El mundo explora a la inyección de dinero como opción de reactivación económica

Con una inflación históricamente baja, la expansión monetaria o inyección de dinero aparece como una opción que los gobiernos exploran para generar dinamismo en el corto plazo. La respuesta a la pandemia nos demostrará si es válida o no.

En momentos en las papas queman, la mayoría de las personas nos hacemos la pregunta: ¿y por qué no se imprime más dinero y ya?

El primer pensamiento es que eso haría todo más fácil: más dinero, más riqueza, menos deuda y la gente es más feliz; incluso hay personas que piensan hasta el día de hoy que eso resolvería el problema de la pobreza, entre otras cosas.

Pero es hora de entender por qué la impresión de dinero no es precisamente la acción que ayuda, menos aun en épocas de crisis económicas como la que estamos viviendo gracias al COVID-19.

En primer lugar, la impresión de dinero realmente no contribuye ni genera mayor producción económica – nada más aumenta la cantidad de “dinero físico” que circula en la economía –. Eso puede sonar bien, pero no siempre lo es.

Con más dinero en la economía, las personas tendrían un “mayor” poder adquisitivo y podrían comprar más bienes; pero ahora, ¿qué pasaría si el número de bienes disponibles en la economía no aumentan, sino que se mantienen en la misma cantidad?

La respuesta basada en la regla de oro de la oferta y la demanda es bastante obvia: mayor demanda a la misma cantidad de oferta solamente resulta en la suba de precios, que tiene un nombre bastante popular y es conocida como la inflación.

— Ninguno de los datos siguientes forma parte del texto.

-- ==== Sys2Proof/Laws/FrameFront.lean ====
section
/-! SUPPORT. The frames of the operations of Machine/Front.lean. -/

namespace Sys2Proof.Machine

theorem modChan_only (c : Nat) (f : Chan → Chan) (s : State) : Only [.chans] s (modChan c f s) := by
  unfold modChan
  repeat' first
    | (show within _ _ = true; rfl)
    | with_reducible exact Only.refl _ _
    | dsimp only
    | with_reducible apply Only.next (modChans_only _ _)

theorem modGrp_only (g : Nat) (f : Group → Group) (s : State) : Only [.grps] s (modGrp g f s) := by
  unfold modGrp
  repeat' first
    | (show within _ _ = true; rfl)
    | with_reducible exact Only.refl _ _
    | dsimp only
    | with_reducible apply Only.next (modGrps_only _ _)

theorem analogue_answers {l : List Area} {f : State → State} {s : State} (h : ∀ s, Only l s (f s)) : Answers l s (analogue f s) := by
  unfold analogue
  refine Answers.next ?_
  split
  · exact Only.refl _ _
  · exact h s

theorem setTable_only (g conv range : Nat) (l : List GPoint) (s : State) : Only [.grps] s (setTable g conv range l s) := by
  unfold setTable
  repeat' first
    | (show within _ _ = true; rfl)
    | with_reducible exact Only.refl _ _
    | assumption
    | dsimp only
    | with_reducible apply Only.next (modGrp_only _ _ _)

theorem modLin_only (k : Nat) (f : Lin → Lin) (s : State) : Only [.lins] s (modLin k f s) := by
  unfold modLin
  repeat' first
    | (show within _ _ = true; rfl)
    | with_reducible exact Only.refl _ _
    | dsimp only
    | with_reducible apply Only.next (modLins_only _ _)

theorem noteSubst_only (c : Nat) (sub : Bool) (s : State) : Only [.pages, .fab, .del, .pci, .fwl, .chans, .outbox] s (noteSubst c sub s) := by
  unfold noteSubst
  repeat' first
    | (show within _ _ = true; rfl)
    | with_reducible exact Only.refl _ _
    | assumption
    | dsimp only
    | with_reducible apply Only.next (modChan_only _ _ _)
    | with_reducible apply Only.next (raise_only _ _ _ _)
    | with_reducible apply Only.next (condStart_only _ _ _ _)
    | with_reducible apply Only.next (condEnd_only _ _ _ _)
    | with_reducible refine Only.ite ?_ ?_

theorem inputCause_only (c bit : Nat) (s : State) : Only [.pages, .fab, .del, .pci, .fwl, .chans, .outbox] s (inputCause c bit s) := by
  unfold inputCause
  repeat' first
    | (show within _ _ = true; rfl)
    | with_reducible exact Only.refl _ _
    | assumption
    | dsimp only
    | with_reducible apply Only.next (modChan_only _ _ _)
    | with_reducible apply Only.next (raise_only _ _ _ _)
    | with_reducible refine Only.ite ?_ ?_

theorem groupCause_only (g bit : Nat) (s : State) : Only [.pages, .fab, .del, .pci, .fwl, .outbox] s (groupCause g bit s) := by
  unfold groupCause
  repeat' first
    | (show within _ _ = true; rfl)
    | with_reducible exact Only.refl _ _
    | dsimp only
    | with_reducible apply Only.next (raise_only _ _ _ _)
    | with_reducible refine Only.ite ?_ ?_

theorem freeLatches_only (p : Nat) (mask : Word) (s : State) : Only [.chans] s (freeLatches p mask s) := by
  unfold freeLatches
  repeat' first
    | (show within _ _ = true; rfl)
    | with_reducible exact Only.refl _ _
    | assumption
    | dsimp only
    | with_reducible apply Only.next (modChan_only _ _ _)
    | with_reducible apply Only.foldl_then
    | with_reducible refine Only.ite ?_ ?_
    | split
    | intro _

theorem execViepeMeasure_only (mv : Nat) (s : State) : Answers [.ana] s (execViepeMeasure mv s) := by
  unfold execViepeMeasure
  repeat' first
    | (show within _ _ = true; rfl)
    | with_reducible exact Only.refl _ _
    | assumption
    | dsimp only
    | with_reducible refine Answers.next ?_
    | with_reducible apply analogue_answers
    | with_reducible apply Only.next (modAna_only _ _)
    | intro _

theorem execClampStart_only (c : Chn) (s : State) : Answers [.pages, .fab, .del, .pci, .fwl, .chans, .outbox] s (execClampStart c s) := by
  unfold execClampStart
  repeat' first
    | (show within _ _ = true; rfl)
    | with_reducible exact Only.refl _ _
    | assumption
    | dsimp only
    | with_reducible refine Answers.next ?_
    | with_reducible apply analogue_answers
    | with_reducible apply Only.next (modChan_only _ _ _)
    | with_reducible apply Only.next (inputCause_only _ _ _)
    | with_reducible apply Only.next (condStart_only _ _ _ _)
    | with_reducible refine Only.ite ?_ ?_
    | with_reducible refine Answers.ite ?_ ?_
    | split
    | intro _

theorem execClampEnd_only (c : Chn) (s : State) : Answers [.fab, .chans] s (execClampEnd c s) := by
  unfold execClampEnd
  repeat' first
    | (show within _ _ = true; rfl)
    | with_reducible exact Only.refl _ _
    | assumption
    | dsimp only
    | with_reducible refine Answers.next ?_
    | with_reducible apply analogue_answers
    | with_reducible apply Only.next (condEnd_only _ _ _ _)
    | with_reducible apply Only.next (modChan_only _ _ _)
    | with_reducible refine Only.ite ?_ ?_
    | with_reducible refine Only.ite_fst ?_ ?_
    | with_reducible refine Only.ite_snd ?_ ?_
    | with_reducible refine Answers.ite ?_ ?_
    | split
    | intro _

theorem execSnsLostDetect_only (g : GGrp) (s : State) : Answers [.pages, .fab, .del, .pci, .fwl, .grps, .outbox] s (execSnsLostDetect g s) := by
  unfold execSnsLostDetect
  repeat' first
    | (show within _ _ = true; rfl)
    | with_reducible exact Only.refl _ _
    | assumption
    | dsimp only
    | with_reducible refine Answers.next ?_
    | with_reducible apply analogue_answers
    | with_reducible apply Only.next (groupCause_only _ _ _)
    | with_reducible apply Only.next (condStart_only _ _ _ _)
    | with_reducible apply Only.next (modGrp_only _ _ _)
    | with_reducible refine Only.ite ?_ ?_
    | with_reducible refine Answers.ite ?_ ?_
    | split
    | intro _

theorem execSnsRestore_only (g : GGrp) (s : State) : Answers [.fab, .grps] s (execSnsRestore g s) := by
  unfold execSnsRestore
  repeat' first
    | (show within _ _ = true; rfl)
    | with_reducible exact Only.refl _ _
    | assumption
    | dsimp only
    | with_reducible refine Answers.next ?_
    | with_reducible apply analogue_answers
    | with_reducible apply Only.next (condEnd_only _ _ _ _)
    | with_reducible apply Only.next (modGrp_only _ _ _)
    | with_reducible refine Only.ite ?_ ?_
    | with_reducible refine Answers.ite ?_ ?_
    | split
    | intro _

theorem execExcLimitEngage_only (g : GGrp) (ma : Nat) (s : State) : Answers [.pages, .fab, .del, .pci, .fwl, .grps, .outbox] s (execExcLimitEngage g ma s) := by
  unfold execExcLimitEngage
  repeat' first
    | (show within _ _ = true; rfl)
    | with_reducible exact Only.refl _ _
    | assumption
    | dsimp only
    | with_reducible refine Answers.next ?_
    | with_reducible apply analogue_answers
    | with_reducible apply Only.next (groupCause_only _ _ _)
    | with_reducible apply Only.next (condStart_only _ _ _ _)
    | with_reducible apply Only.next (modGrp_only _ _ _)
    | with_reducible apply Only.next (condEnd_only _ _ _ _)
    | with_reducible refine Only.ite ?_ ?_
    | with_reducible refine Answers.ite ?_ ?_
    | split
    | intro _

theorem execExcOff_only (g : GGrp) (s : State) : Answers [.pages, .fab, .del, .pci, .fwl, .grps, .outbox] s (execExcOff g s) := by
  unfold execExcOff
  repeat' first
    | (show within _ _ = true; rfl)
    | with_reducible exact Only.refl _ _
    | assumption
    | dsimp only
    | with_reducible refine Answers.next ?_
    | with_reducible apply analogue_answers
    | with_reducible apply Only.next (modGrp_only _ _ _)
    | with_reducible apply Only.next (groupCause_only _ _ _)
    | with_reducible apply Only.next (condStart_only _ _ _ _)
    | with_reducible apply Only.next (condEnd_only _ _ _ _)
    | with_reducible refine Only.ite ?_ ?_
    | with_reducible refine Answers.ite ?_ ?_
    | split
    | intro _

theorem execExcRetry_only (g : GGrp) (ma : Nat) (s : State) : Answers [.fab, .grps] s (execExcRetry g ma s) := by
  unfold execExcRetry
  repeat' first
    | (show within _ _ = true; rfl)
    | with_reducible exact Only.refl _ _
    | assumption
    | dsimp only
    | with_reducible refine Answers.next ?_
    | with_reducible apply analogue_answers
    | with_reducible apply Only.next (condEnd_only _ _ _ _)
    | with_reducible apply Only.next (modGrp_only _ _ _)
    | with_reducible refine Only.ite ?_ ?_
    | with_reducible refine Only.ite_fst ?_ ?_
    | with_reducible refine Only.ite_snd ?_ ?_
    | with_reducible refine Answers.ite ?_ ?_
    | split
    | intro _


end Sys2Proof.Machine
end

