theorem execReliefTaskStart_only (g : Grp) (s : State) : Answers [.pages, .fab, .del, .pci, .fwl, .bst, .chans, .grps, .outbox] s (execReliefTaskStart g s) := by
  unfold execReliefTaskStart
  repeat' first
    | (show within _ _ = true; rfl)
    | with_reducible exact Only.refl _ _
    | assumption
    | dsimp only
    | with_reducible refine Answers.next ?_
    | with_reducible apply analogue_answers
    | with_reducible apply Only.next (serveQueue_only _ _)
    | with_reducible apply Only.next (rotate_only _ _)
    | with_reducible refine Only.ite ?_ ?_
    | with_reducible refine Answers.ite ?_ ?_
    | split
    | intro _

theorem execHardSwitch_only (c : Chn) (s : State) : Answers [.pages, .fab, .del, .pci, .fwl, .chans, .grps, .outbox] s (execHardSwitch c s) := by
  unfold execHardSwitch
  repeat' first
    | (show within _ _ = true; rfl)
    | with_reducible exact Only.refl _ _
    | assumption
    | dsimp only
    | with_reducible refine Answers.next ?_
    | with_reducible apply analogue_answers
    | with_reducible apply Only.next (closeRuns_only _ _)
    | with_reducible apply Only.next (modChan_only _ _ _)
    | with_reducible apply Only.next (groupGen_only _ _)
    | with_reducible apply Only.next (modGrp_only _ _ _)
    | with_reducible apply Only.next (judgeExtrap_only _ _)
    | with_reducible refine Only.ite ?_ ?_
    | with_reducible refine Answers.ite ?_ ?_
    | split
    | intro _

theorem changeover_only (g : Nat) (o : Ovl) (s : State) : Only [.pages, .fab, .del, .pci, .fwl, .chans, .grps, .outbox] s (changeover g o s) := by
  unfold changeover
  repeat' first
    | (show within _ _ = true; rfl)
    | with_reducible exact Only.refl _ _
    | assumption
    | dsimp only
    | with_reducible apply Only.next (modChan_only _ _ _)
    | with_reducible apply Only.next (modGrp_only _ _ _)
    | with_reducible apply Only.next (closeRuns_only _ _)
    | with_reducible apply Only.next (groupGen_only _ _)
    | with_reducible apply Only.next (groupRaise_only _ _ _ _)
    | with_reducible apply Only.next (judgeExtrap_only _ _)
    | with_reducible refine Only.ite ?_ ?_
    | with_reducible refine Only.ite_fst ?_ ?_
    | with_reducible refine Only.ite_snd ?_ ?_
    | split

theorem failCheck_only (g : Nat) (o : Ovl) (s : State) : Only [.pages, .fab, .del, .pci, .fwl, .grps, .outbox] s (failCheck g o s) := by
  unfold failCheck
  repeat' first
    | (show within _ _ = true; rfl)
    | with_reducible exact Only.refl _ _
    | assumption
    | dsimp only
    | with_reducible apply Only.next (modGrp_only _ _ _)
    | with_reducible apply Only.next (judgeExtrap_only _ _)
    | with_reducible apply Only.next (groupRaise_only _ _ _ _)
    | with_reducible apply Only.next (groupGen_only _ _)
    | split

Por ende, se puede concluir que la impresión de dinero conduce a la inflación.

Para aclarar todo tipo de dudas, imaginemos que en Paraguay el único bien que se produce son las mandarinas. Si existieran un millón de mandarinas y una masa monetaria de G. 500 millones, se podría decir que el precio por cada unidad de fruta sería G. 500.

Ahora, si duplicamos la masa monetaria “imprimiendo” dinero, terminaríamos con una masa monetaria de G. 1.000 millones y la misma cantidad de mandarinas, pero con una demanda más pronunciada ya que se pueden adquirir más de la fruta gracias a la mayor cantidad de dinero, por lo que se duplica el precio a 1.000 guaraníes y se generaría una inflación del 100% en la economía.

Obviamente, en la práctica y la vida real resulta un poco más complejo, pero las bases son las mismas.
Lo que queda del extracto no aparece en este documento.